Brief:
Select from the data all lines with the word "kindOfCommand".

Saved data entries:

-- ==== Sys2Proof/Certificates/Slice0/Obligations.lean ====
section
/-! DEFINITION. The statements for the provers. -/

open Sys2Proof Sys2Proof.Machine

/-! ## The whole part -/

/-- A step runs the command at the front of the queue on the state with the rest of it. That
commands wait in a queue is the form of the model (log 1, log 3). -/
def Obligations.StepRunsFrontCommand : Prop :=
  ∀ (c : Instr) (s : State), step { s with pending := c :: s.pending } = exec c s

/-- The state right after reset keeps every law of the part. The values it rests on that the spec
does not give are those of log 17 and log 18. -/
def Obligations.ResetIsLawful : Prop := Lawful State.reset

/-- HARD_RESET gives every block its reset values and the strapped rate, and a LOW pulse on RESET_N
of less than 10 microseconds does nothing (R18, R47, R86, R88, R103, R126, R139, R140, R155,
R158). That the pins and the commands waiting are kept is the model's choice (log 23). -/
def Obligations.HardResetGivesResetValues : Prop :=
  ∀ (s : State) (baud1 baud0 : Level) (n : Nat),
    (n < 10 → exec (.hardReset (.resetN n) baud1 baud0) s = .next s) ∧
    ∀ cause, (cause = .powerOn ∨ (cause = .resetN n ∧ 10 ≤ n)) →
      ∃ t, exec (.hardReset cause baud1 baud0) s = .next t ∧
        t.timeBase = 0 ∧ t.startUp = true ∧
        (∀ q, t.prog q = { state := .empty, steps := [], loopStart := 0, loopCount := 0,
                           useCount := 0 }) ∧
        t.store.freeSlots = 512 ∧
        (∀ c, (t.chan c).state = .off ∧ (t.chan c).active = none ∧ (t.chan c).pending = none ∧
          (t.chan c).queue = [] ∧ (t.chan c).firing = none ∧ (t.chan c).output = .low ∧
          (t.chan c).member = true ∧ (t.chan c).safeLevel = .low ∧ (t.chan c).accepted = 0 ∧
          (t.chan c).completed = 0 ∧ (t.chan c).aborted = 0 ∧ (t.chan c).missed = 0 ∧
          (t.chan c).nextNumber = 0 ∧ (t.chan c).presetsTaken = 0 ∧ (t.chan c).triggers = [] ∧
          (t.chan c).offers = [] ∧ (t.chan c).stallNotices = 0 ∧ (t.chan c).presets = []) ∧
        t.line.lineBase = 0 ∧ t.line.lineState = .waiting ∧ t.line.filter = 0 ∧
        t.line.stallLimit = 0 ∧ t.line.candidate = none ∧ t.line.lastEdge = none ∧
        t.line.period = none ∧ t.line.freshEdges = 0 ∧ t.line.quiet = none ∧
        t.line.presetsMade = 0 ∧
        (∀ i, t.input i = { mode := .off, logEdges := .both, filter := 0, level := none,
                            candidate := none, measure := none }) ∧
        (∀ id, t.route id = none) ∧ t.capture.log = [] ∧ t.capture.nextNumber = 0 ∧
        t.capture.dropCount = 0 ∧ t.capture.lastDropped = none ∧ t.capture.streaming = false ∧
        t.cutoff.latch = .clear ∧
        t.cutoff.causes = { pin := false, request := false, silence := false } ∧
        t.cutoff.candidate = none ∧
        t.link.rate.bitsPerSecond =
          (if baud1 = .high then (if baud0 = .high then 3000000 else 1000000)
           else (if baud0 = .high then 460800 else 115200)) ∧
        t.link.framer = .hunt ∧ t.link.listened = 0 ∧ t.link.requestQueue = [] ∧
        t.link.replyQueue = [] ∧
        t.link.cache = [] ∧ t.link.transmitter = .idle ∧ t.link.crcErrors = 0 ∧
        t.link.frameErrors = 0 ∧ t.link.overruns = 0 ∧ t.link.restartPending = false ∧
        t.session = { state := .closed, number := 0, lastClose := .none,
                      silenceTimeout := none, resendTime := none, mask := none,
                      silenceTimer := none, resendTimer := none, reports := [],
                      nextSequence := 1,
                      lost := { firing := 0, missed := 0, step := 0, channel := 0, line := 0,
                                urgent := 0 } } ∧
        t.pins = s.pins ∧ t.pending = s.pending

/-- The model's choice (log 2): a command whose happening is not there to be taken changes
nothing. -/
def Obligations.NoHappeningNoChange : Prop :=
  ∀ (i : Instr) (s : State), happening i s = false → exec i s = .next s

/-! ## The request path -/

/-- Every request that is executed leaves the request queue and yields exactly one reply, of its own
KIND plus 80h, or REJECT, and its TAG, with REPEAT clear. The reply stands at the tail of the
reply queue, or the arbiter has started a frame in the same event; in an OPEN session it is the
newest entry of the cache (R145, R146, R148, R149, R152). That a row serves the head request is
log 1, when the arbiter acts log 7, and which frame it takes log 8. -/
def Obligations.EveryRequestIsAnsweredOnce : Prop :=
  ∀ (i : Instr) (s : State) (r : Request), Serves s r →
    (kindOfCommand i = some r.kind ∨ (i = .reject ∧ r.kind ∉ requestKinds)) →
    ∃ (t : State) (f : Frame) (result : Result) (fields : List Byte),
      exec i s = .next t ∧
      f.kind = (if i = .reject then 0xFF else r.kind + 0x80) ∧ f.tag = r.tag ∧
      f.payload = result.code :: 0 :: fields ∧
      t.link.requestQueue = s.link.requestQueue.tail ∧
      (s.link.transmitter ≠ .idle →
        t.link.transmitter = s.link.transmitter ∧
          t.link.replyQueue = s.link.replyQueue ++ [f]) ∧
      (s.link.transmitter = .idle →
        ∃ g, t.link.transmitter = .sending g g.wireTime ∧
          (g :: t.link.replyQueue = s.link.replyQueue ++ [f] ∨
            t.link.replyQueue = s.link.replyQueue ++ [f])) ∧
      (t.session.state = .opened →
        t.link.cache.getLast? = some { tag := r.tag, crc := r.crc, reply := f })

/-- The KIND is judged first, then the payload length, then the session: REJECT for a KIND that
names no request, BAD_LENGTH for a payload of another length than section 10.4 gives, whatever the
session, and NO_SESSION where a session is needed and CLOSED, each with the reply fields of section
10.5 at 0 and nothing changed; a program-changing request still tells the free slots (R146, R147,
R173, R174). -/
def Obligations.KindThenLengthThenSession : Prop :=
  ∀ (s : State) (r : Request), Serves s r →
    (r.kind ∉ requestKinds →
      exec .reject s =
        .next (concludeRequest r { kind := 0xFF, tag := r.tag, payload := [0x01, 0x00] }
          (popRequest s))) ∧
    (∀ e ∈ sessionRequests ++ openRequests, kindOfCommand e.1 = some r.kind →
      r.payload.length ≠ e.2.1 →
      Executed e.1 s r .badLength (zeros e.2.2) (popRequest s)) ∧
    (∀ e ∈ sessionRequests, kindOfCommand e.1 = some r.kind → r.payload.length = e.2.1 →
      s.session.state = .closed →
      Executed e.1 s r .noSession (zeros e.2.2) (popRequest s)) ∧
    (∀ e ∈ programRequests, kindOfCommand e.1 = some r.kind → r.payload.length ≠ e.2 →
      Executed e.1 s r .badLength (detailAndFree s 0) (popRequest s)) ∧
    (∀ e ∈ programRequests, kindOfCommand e.1 = some r.kind → r.payload.length = e.2 →
      s.session.state = .closed →
      Executed e.1 s r .noSession (detailAndFree s 0) (popRequest s)) ∧
    (r.kind = 0x11 →
      (¬ ∃ id n bytes, r.payload = id :: n :: bytes ∧ bytes.length = 4 * n.toNat) →
      Executed .appendSteps s r .badLength (detailAndFree s 0) (popRequest s)) ∧
    (r.kind = 0x11 → s.session.state = .closed →
      (∃ id n bytes, r.payload = id :: n :: bytes ∧ bytes.length = 4 * n.toNat) →
      Executed .appendSteps s r .noSession (detailAndFree s 0) (popRequest s))

/-- IDENT tells the part's identity and capacities in every session state and changes nothing
(R154). -/
def Obligations.IdentTellsCapacities : Prop :=
  ∀ (s : State) (r : Request), Serves s r → r.kind = 0x01 →
    (r.payload = [] →
      Executed .ident s r .ok [0x44, 0x08, 0x24, 1, 8, 4, 32, 0x00, 0x02, 16, 16, 64, 32]
        (popRequest s)) ∧
    (r.payload ≠ [] → Executed .ident s r .badLength (zeros 13) (popRequest s))

/-- STATUS tells the fields of R172 as they stand, in every session state, and with clear set to yes
sets the three link counters to 0 in the same event. -/
def Obligations.StatusTellsAndClears : Prop :=
  ∀ (s : State) (r : Request), Serves s r → r.kind = 0x02 →
    (∀ clear, r.payload = [clear] → 2 ≤ clear.toNat →
      Executed .status s r .badValue (zeros 36) (popRequest s)) ∧
    ∀ clear : Bool, r.payload = [if clear then 1 else 0] →
      Executed .status s r .ok
        ([s.session.state.code, s.session.number, s.session.lastClose.code, s.cutoff.latch.code,
          s.cutoff.causes.code, s.line.lineState.code] ++
         le16 (BitVec.ofNat 16 s.store.freeSlots) ++
         le16 (BitVec.ofNat 16 (512 - s.store.freeSlots)) ++
         [byteOf (allPrograms.filter fun q => (s.prog q).state == .sealed).length,
          if (openProgram s).isSome then 1 else 0,
          match openProgram s with
          | some q => byteOf (q.val + 1)
          | none => 0,
          byteOf s.session.reports.length, byteOf s.session.unacknowledged] ++
         le16 s.session.lost.firing ++ le16 s.session.lost.missed ++ le16 s.session.lost.step ++
         le16 s.session.lost.channel ++ le16 s.session.lost.line ++ le16 s.session.lost.urgent ++
         [byteOf s.capture.log.length] ++ le16 s.capture.dropCount ++ le16 s.link.crcErrors ++
         le16 s.link.frameErrors ++ le16 s.link.overruns)
        (if clear then
          { popRequest s with
            link := { (popRequest s).link with crcErrors := 0, frameErrors := 0, overruns := 0 } }
         else popRequest s)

Response below:
    (kindOfCommand i = some r.kind ∨ (i = .reject ∧ r.kind ∉ requestKinds)) →
    (∀ e ∈ sessionRequests ++ openRequests, kindOfCommand e.1 = some r.kind →
    (∀ e ∈ sessionRequests, kindOfCommand e.1 = some r.kind → r.payload.length = e.2.1 →
    (∀ e ∈ programRequests, kindOfCommand e.1 = some r.kind → r.payload.length ≠ e.2 →
    (∀ e ∈ programRequests, kindOfCommand e.1 = some r.kind → r.payload.length = e.2 →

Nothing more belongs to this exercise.